He expressed his views after new guidance was issued in England yesterday to clarify where prosecutions would be undertaken in such situations - and where it would not be appropriate.

Independent MSP Margo MacDonald is currently consulting on Bill that would change the law in Scotland to make it legal to help someone bring about their own death.

She asked Mr Salmond during First Minister`s Questions today if accepted that the issue should be dealt with in Parliament - and if he would back a free vote on the issue.

The First Minister said he accepted it was “properly a matter” for MSPs at Holyrood.

But he added: “I have to say to Margo MacDonald, as she well knows, on a personal level, I am not convinced by the arguments she has put forward.”

Mr Salmond added there was no offence of assisted suicide in Scotland and the country’s head prosecutor, the Lord Advocate, would not be issuing guidance similar to that south of the Border.

However, Scots in this situation could find themselves prosecuted under culpable homicide.
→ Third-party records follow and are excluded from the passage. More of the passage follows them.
-- ==== Sys2Proof/Machine/Slots.lean ====
section
/-! DEFINITION. SLOT.SET to SLOT.RETIRE (R118 to R120, R122, R131 to R133). -/

namespace Sys2Proof.Machine

/-- Whether two valid slots overlap. -/
def slotsOverlap (a b : SlotEnt) : Bool :=
  a.v && b.v && decide (a.base.toNat < b.base.toNat + b.len.toNat + 1) && decide (b.base.toNat < a.base.toNat + a.len.toNat + 1)

/-- Whether an entry may be set: rows within the scratchpad (R119), and in slot-guard mode no guarded slot that overlaps
another valid slot (R120). -/
def slotSettable (x : Grate) (i : Nat) (e : SlotEnt) : Bool :=
  decide (e.base.toNat + e.len.toNat ≤ 3071) &&
    (!x.guardMode || x.slots.all (fun o => decide (o.1 = i) || !(slotsOverlap e o.2) || (!e.guard && !o.2.guard)))

/-- SLOT.SET. -/
def execSlotSet (p : Site) (rs1 rs2 : W64) (s : State) : Res :=
  let x := s.gr p.g
  let i := field rs1.toNat 0 8
  let e := slotOfWord rs2.toNat
  if !(canIssue x) then .refused .agentNotReady
  else if slotSettable x i e then .next (s.setGr p.g { setSlot x i e with pc := nextPc p })
  else .next (haltAt s p 1)

/-- SLOT.GET: it reads the table, not the slot, so an entry with V clear may be read (log 18). -/
def execSlotGet (p : Site) (rd : Fin 32) (rs1 : W64) (s : State) : Res :=
  let x := s.gr p.g
  let v := BitVec.ofNat 64 (slotWord (slotAt x (field rs1.toNat 0 8)))
  if !(canIssue x) then .refused .agentNotReady
  else .next (s.setGr p.g { setX x rd v with pc := nextPc p })

/-- SLOT.CLEAR: every row of the slot becomes zero before anything later issues. It carries no role: it acts as a
produce-part write (log 18). -/
def execSlotClear (p : Site) (rs1 : W64) (s : State) : Res :=
  let x := s.gr p.g
  let i := field rs1.toNat 0 8
  let e := slotAt x i
  if !(canIssue x) then .refused .agentNotReady
  else if !e.v then .next (haltAt s p 1)
  else if roleCheck x i 1 true = .breach then .next (haltAt s p 5 (breachFields s p.g i))
  else
    let s := notePast s p.g (e.base.toNat * 2048) (slotBytes e)
    let s := (s.zeroBytes (spadKey p.g (e.base.toNat * 2048)) (slotBytes e)).modGr p.g (fun x => { x with pc := nextPc p })
    .next (bankConflicts s p.g 4)

/-- SLOT.PUBLISH: a guarded slot becomes FULL; without slot-guard mode it has no effect (R131, R132). -/
def execSlotPublish (p : Site) (rs1 : W64) (s : State) : Res :=
  let x := s.gr p.g
  let i := field rs1.toNat 0 8
  let e := slotAt x i
  if !(canIssue x) then .refused .agentNotReady
  else if !e.v then .next (haltAt s p 1)
  else if !x.guardMode || !e.guard then .next (s.setGr p.g { x with pc := nextPc p })
  else if e.full then .next (haltAt s p 5 (breachFields s p.g i))
  else .next (s.setGr p.g { setSlot x i (slotFilled e) with pc := nextPc p })

/-- SLOT.RETIRE: one final consumption of a guarded slot (R132). -/
def execSlotRetire (p : Site) (rs1 : W64) (s : State) : Res :=
  let x := s.gr p.g
  let i := field rs1.toNat 0 8
  let e := slotAt x i
  if !(canIssue x) then .refused .agentNotReady
  else if !e.v then .next (haltAt s p 1)
  else if !x.guardMode || !e.guard then .next (s.setGr p.g { x with pc := nextPc p })
  else if !e.full then .next (haltAt s p 5 (breachFields s p.g i))
  else .next (s.setGr p.g { setSlot x i (slotConsumed e) with pc := nextPc p })

end Sys2Proof.Machine
end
More than 100 Britons have ended their lives at the Dignitas clinic in Switzerland but in England, until yesterday, friends or relatives who accompany them have not known if they would face prosecution.

The guidance came about after Debbie Purdy, from Undercliffe, in Bradford, West Yorkshire, who wanted to know what would happen to her Cuban husband, Omar Puente, if he helped her travel abroad to end her life, took her case to the law lords.